WHAT YOU WILL DO
Reproduce the records below exactly, but only between the lines holding "-- ==== Sys2Proof/Laws/PerInstr.lean" and "of_high (show highInRow 8", inclusive.
==== DATA SUPPLIED ====
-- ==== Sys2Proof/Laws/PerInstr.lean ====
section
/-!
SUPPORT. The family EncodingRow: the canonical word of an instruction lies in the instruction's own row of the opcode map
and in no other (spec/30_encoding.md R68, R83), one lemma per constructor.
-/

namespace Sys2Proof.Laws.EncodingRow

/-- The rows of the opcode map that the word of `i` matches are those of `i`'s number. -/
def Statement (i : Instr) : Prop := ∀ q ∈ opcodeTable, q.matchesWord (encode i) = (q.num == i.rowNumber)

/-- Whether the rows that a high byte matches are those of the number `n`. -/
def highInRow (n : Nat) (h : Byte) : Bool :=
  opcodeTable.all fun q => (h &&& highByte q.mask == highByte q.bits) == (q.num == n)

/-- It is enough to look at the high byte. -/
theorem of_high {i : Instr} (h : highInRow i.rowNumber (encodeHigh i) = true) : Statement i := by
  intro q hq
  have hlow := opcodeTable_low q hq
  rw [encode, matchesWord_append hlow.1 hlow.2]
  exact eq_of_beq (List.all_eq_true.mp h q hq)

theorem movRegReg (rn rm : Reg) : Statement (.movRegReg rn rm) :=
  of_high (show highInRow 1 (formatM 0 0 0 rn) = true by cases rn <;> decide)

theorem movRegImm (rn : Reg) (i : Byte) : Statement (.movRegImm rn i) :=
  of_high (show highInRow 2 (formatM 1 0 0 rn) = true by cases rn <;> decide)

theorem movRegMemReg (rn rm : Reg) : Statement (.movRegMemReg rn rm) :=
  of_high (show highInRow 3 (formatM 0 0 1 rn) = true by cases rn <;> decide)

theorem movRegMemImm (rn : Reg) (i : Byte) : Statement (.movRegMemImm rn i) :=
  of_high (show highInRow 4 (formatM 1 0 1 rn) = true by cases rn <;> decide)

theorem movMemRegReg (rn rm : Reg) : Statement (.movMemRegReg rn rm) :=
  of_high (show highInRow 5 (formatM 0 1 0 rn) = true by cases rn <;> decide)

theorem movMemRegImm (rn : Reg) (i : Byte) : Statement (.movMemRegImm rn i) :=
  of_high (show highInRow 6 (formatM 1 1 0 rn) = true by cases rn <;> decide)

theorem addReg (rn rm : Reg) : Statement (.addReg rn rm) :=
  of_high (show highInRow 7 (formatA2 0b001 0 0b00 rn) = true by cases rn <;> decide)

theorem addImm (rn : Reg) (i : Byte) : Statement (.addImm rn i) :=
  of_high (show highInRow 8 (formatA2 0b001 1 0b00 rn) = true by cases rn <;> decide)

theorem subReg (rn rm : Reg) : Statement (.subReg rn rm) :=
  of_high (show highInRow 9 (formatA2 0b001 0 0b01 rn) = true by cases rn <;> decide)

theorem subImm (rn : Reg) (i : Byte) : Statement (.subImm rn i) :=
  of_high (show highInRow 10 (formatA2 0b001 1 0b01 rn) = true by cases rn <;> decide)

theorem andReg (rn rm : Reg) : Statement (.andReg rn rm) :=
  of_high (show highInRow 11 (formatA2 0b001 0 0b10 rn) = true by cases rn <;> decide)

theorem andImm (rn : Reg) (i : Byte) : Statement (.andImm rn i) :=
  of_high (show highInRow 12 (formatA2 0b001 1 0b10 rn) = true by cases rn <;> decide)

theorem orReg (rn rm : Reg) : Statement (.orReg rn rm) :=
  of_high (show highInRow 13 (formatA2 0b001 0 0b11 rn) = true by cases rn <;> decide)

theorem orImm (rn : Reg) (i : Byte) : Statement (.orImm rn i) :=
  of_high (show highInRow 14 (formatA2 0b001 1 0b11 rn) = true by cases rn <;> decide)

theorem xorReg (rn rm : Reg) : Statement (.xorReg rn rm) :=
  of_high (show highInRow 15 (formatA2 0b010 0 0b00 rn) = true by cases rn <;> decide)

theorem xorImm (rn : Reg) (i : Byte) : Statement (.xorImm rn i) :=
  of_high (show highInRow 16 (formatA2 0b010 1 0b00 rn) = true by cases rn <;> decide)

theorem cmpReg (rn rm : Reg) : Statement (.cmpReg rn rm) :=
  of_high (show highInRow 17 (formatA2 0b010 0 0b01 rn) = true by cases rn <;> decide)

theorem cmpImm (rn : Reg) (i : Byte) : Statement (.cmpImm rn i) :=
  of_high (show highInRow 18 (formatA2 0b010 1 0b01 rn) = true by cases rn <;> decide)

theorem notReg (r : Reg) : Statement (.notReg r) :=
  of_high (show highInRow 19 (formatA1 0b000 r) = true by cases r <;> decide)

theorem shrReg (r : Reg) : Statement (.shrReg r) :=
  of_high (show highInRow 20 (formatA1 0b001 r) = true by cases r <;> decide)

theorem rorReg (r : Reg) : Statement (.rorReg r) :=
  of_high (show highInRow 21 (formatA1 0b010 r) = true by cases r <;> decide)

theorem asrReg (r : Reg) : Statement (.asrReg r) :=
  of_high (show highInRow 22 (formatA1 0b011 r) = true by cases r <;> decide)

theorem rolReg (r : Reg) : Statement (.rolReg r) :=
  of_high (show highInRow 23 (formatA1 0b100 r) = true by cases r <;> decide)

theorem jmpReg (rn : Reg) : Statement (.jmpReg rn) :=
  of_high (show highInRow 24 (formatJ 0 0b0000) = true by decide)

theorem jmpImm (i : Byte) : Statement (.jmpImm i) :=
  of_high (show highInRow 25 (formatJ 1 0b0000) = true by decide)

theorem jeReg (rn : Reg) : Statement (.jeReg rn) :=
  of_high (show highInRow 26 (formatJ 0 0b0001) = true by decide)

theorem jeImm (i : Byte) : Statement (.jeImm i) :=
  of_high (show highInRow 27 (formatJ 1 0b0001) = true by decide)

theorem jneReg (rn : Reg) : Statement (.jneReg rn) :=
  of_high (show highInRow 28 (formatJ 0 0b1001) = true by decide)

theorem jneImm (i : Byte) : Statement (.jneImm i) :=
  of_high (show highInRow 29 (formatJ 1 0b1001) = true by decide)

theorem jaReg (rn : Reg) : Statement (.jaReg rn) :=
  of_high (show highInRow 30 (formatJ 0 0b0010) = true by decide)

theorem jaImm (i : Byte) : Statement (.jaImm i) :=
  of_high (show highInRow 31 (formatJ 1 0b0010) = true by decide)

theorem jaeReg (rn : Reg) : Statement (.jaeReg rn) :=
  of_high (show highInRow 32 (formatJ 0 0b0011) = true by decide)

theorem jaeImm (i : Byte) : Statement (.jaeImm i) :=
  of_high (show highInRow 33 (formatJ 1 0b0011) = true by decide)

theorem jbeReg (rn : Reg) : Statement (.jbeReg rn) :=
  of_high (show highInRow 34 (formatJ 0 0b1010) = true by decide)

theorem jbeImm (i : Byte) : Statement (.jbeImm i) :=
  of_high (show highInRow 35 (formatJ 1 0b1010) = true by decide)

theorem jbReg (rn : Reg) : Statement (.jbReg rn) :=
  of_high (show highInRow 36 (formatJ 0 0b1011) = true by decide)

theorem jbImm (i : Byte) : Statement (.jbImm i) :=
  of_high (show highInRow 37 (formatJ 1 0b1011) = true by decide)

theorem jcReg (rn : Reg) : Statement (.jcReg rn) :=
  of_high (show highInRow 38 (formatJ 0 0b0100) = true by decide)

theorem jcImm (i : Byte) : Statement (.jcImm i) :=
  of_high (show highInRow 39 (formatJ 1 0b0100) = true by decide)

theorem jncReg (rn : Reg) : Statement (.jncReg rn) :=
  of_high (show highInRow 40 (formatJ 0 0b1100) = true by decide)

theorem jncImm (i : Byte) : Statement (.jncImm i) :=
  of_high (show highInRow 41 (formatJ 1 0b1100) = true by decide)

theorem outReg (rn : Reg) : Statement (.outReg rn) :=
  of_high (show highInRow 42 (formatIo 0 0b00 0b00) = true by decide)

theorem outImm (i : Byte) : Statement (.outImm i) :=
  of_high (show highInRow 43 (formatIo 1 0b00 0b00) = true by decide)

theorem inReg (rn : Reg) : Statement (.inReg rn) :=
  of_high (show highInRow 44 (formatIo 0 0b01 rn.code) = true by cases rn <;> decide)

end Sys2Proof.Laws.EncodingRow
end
====
==== DATA SUPPLIED ====
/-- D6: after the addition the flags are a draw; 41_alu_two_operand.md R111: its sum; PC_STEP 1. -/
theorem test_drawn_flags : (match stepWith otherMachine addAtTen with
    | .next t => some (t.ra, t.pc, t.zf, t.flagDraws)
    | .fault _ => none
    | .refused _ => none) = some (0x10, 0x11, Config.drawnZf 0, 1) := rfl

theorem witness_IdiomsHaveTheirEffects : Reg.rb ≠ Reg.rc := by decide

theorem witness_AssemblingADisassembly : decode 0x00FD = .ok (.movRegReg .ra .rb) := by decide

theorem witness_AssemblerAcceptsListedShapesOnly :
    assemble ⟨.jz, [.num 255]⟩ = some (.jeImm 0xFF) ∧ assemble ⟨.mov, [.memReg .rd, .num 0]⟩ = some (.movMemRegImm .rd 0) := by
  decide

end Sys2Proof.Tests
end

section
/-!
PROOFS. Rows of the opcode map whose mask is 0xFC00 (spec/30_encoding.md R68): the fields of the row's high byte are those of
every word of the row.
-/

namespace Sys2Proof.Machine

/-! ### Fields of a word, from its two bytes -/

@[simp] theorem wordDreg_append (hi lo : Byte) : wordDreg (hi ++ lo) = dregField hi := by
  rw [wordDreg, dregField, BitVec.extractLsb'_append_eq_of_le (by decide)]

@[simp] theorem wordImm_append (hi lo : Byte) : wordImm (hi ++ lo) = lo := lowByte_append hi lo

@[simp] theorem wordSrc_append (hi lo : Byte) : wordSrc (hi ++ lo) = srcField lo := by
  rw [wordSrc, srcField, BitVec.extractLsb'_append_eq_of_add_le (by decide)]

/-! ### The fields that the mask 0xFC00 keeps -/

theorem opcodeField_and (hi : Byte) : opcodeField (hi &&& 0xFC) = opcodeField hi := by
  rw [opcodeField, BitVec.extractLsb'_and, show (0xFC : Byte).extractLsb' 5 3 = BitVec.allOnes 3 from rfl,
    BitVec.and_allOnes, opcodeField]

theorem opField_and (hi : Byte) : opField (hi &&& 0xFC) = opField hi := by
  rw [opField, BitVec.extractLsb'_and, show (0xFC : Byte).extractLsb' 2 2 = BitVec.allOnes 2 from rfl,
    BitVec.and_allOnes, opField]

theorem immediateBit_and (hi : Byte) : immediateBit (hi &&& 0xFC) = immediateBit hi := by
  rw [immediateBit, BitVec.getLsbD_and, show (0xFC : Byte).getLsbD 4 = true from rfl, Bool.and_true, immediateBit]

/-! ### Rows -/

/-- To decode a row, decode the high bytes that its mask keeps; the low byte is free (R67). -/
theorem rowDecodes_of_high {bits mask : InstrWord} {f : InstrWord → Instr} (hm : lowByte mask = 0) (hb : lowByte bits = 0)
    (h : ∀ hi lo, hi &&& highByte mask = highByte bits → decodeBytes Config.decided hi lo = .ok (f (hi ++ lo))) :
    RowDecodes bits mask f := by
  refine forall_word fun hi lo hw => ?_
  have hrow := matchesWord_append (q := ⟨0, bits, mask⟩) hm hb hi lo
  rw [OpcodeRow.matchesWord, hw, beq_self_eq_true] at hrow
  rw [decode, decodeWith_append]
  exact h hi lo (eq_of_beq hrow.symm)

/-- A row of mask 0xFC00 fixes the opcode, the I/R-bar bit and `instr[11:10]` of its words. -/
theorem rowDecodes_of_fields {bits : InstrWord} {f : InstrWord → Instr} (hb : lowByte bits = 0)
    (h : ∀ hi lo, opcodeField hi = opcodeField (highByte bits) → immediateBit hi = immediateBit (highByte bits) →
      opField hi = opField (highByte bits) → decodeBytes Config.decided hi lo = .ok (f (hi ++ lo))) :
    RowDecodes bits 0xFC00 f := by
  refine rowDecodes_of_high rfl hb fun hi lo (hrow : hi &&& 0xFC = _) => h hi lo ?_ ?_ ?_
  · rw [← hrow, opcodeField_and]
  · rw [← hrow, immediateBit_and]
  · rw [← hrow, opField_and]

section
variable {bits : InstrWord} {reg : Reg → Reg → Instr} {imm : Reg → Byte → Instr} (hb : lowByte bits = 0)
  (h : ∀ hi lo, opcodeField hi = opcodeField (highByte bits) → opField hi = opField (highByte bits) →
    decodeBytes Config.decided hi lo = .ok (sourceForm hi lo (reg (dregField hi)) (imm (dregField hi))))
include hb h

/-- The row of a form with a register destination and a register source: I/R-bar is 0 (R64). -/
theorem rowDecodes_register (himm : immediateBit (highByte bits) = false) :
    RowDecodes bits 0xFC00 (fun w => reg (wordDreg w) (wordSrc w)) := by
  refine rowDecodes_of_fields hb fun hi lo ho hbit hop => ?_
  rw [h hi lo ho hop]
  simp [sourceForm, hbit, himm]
====
==== DATA SUPPLIED ====
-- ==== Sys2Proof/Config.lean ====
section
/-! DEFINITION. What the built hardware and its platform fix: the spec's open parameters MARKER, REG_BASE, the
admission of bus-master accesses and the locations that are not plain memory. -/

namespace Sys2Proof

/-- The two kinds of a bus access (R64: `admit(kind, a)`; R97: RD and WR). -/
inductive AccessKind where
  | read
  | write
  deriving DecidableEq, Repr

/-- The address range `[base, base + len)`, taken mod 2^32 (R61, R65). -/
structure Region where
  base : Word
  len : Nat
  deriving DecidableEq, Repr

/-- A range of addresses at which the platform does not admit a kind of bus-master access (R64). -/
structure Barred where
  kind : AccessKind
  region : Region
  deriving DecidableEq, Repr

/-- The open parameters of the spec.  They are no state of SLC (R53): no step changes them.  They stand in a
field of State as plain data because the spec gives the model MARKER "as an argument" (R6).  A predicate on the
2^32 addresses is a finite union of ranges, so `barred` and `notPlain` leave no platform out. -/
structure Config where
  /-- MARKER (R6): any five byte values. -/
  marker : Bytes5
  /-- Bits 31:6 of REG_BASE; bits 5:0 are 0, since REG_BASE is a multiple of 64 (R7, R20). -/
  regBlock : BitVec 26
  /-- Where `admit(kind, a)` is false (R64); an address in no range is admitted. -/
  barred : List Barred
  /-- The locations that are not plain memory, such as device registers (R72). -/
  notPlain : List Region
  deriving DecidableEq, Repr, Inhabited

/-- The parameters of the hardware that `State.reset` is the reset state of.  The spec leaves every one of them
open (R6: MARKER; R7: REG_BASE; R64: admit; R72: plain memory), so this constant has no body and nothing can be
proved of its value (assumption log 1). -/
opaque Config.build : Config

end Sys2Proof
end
====
ANSWER TO THE PROBLEM
-- ==== Sys2Proof/Laws/PerInstr.lean ====
section
/-!
SUPPORT. The family EncodingRow: the canonical word of an instruction lies in the instruction's own row of the opcode map
and in no other (spec/30_encoding.md R68, R83), one lemma per constructor.
-/

namespace Sys2Proof.Laws.EncodingRow

/-- The rows of the opcode map that the word of `i` matches are those of `i`'s number. -/
def Statement (i : Instr) : Prop := ∀ q ∈ opcodeTable, q.matchesWord (encode i) = (q.num == i.rowNumber)

/-- Whether the rows that a high byte matches are those of the number `n`. -/
def highInRow (n : Nat) (h : Byte) : Bool :=
  opcodeTable.all fun q => (h &&& highByte q.mask == highByte q.bits) == (q.num == n)

/-- It is enough to look at the high byte. -/
theorem of_high {i : Instr} (h : highInRow i.rowNumber (encodeHigh i) = true) : Statement i := by
  intro q hq
  have hlow := opcodeTable_low q hq
  rw [encode, matchesWord_append hlow.1 hlow.2]
  exact eq_of_beq (List.all_eq_true.mp h q hq)

theorem movRegReg (rn rm : Reg) : Statement (.movRegReg rn rm) :=
  of_high (show highInRow 1 (formatM 0 0 0 rn) = true by cases rn <;> decide)

theorem movRegImm (rn : Reg) (i : Byte) : Statement (.movRegImm rn i) :=
  of_high (show highInRow 2 (formatM 1 0 0 rn) = true by cases rn <;> decide)

theorem movRegMemReg (rn rm : Reg) : Statement (.movRegMemReg rn rm) :=
  of_high (show highInRow 3 (formatM 0 0 1 rn) = true by cases rn <;> decide)

theorem movRegMemImm (rn : Reg) (i : Byte) : Statement (.movRegMemImm rn i) :=
  of_high (show highInRow 4 (formatM 1 0 1 rn) = true by cases rn <;> decide)

theorem movMemRegReg (rn rm : Reg) : Statement (.movMemRegReg rn rm) :=
  of_high (show highInRow 5 (formatM 0 1 0 rn) = true by cases rn <;> decide)

theorem movMemRegImm (rn : Reg) (i : Byte) : Statement (.movMemRegImm rn i) :=
  of_high (show highInRow 6 (formatM 1 1 0 rn) = true by cases rn <;> decide)

theorem addReg (rn rm : Reg) : Statement (.addReg rn rm) :=
  of_high (show highInRow 7 (formatA2 0b001 0 0b00 rn) = true by cases rn <;> decide)

theorem addImm (rn : Reg) (i : Byte) : Statement (.addImm rn i) :=
  of_high (show highInRow 8 (formatA2 0b001 1 0b00 rn) = true by cases rn <;> decide)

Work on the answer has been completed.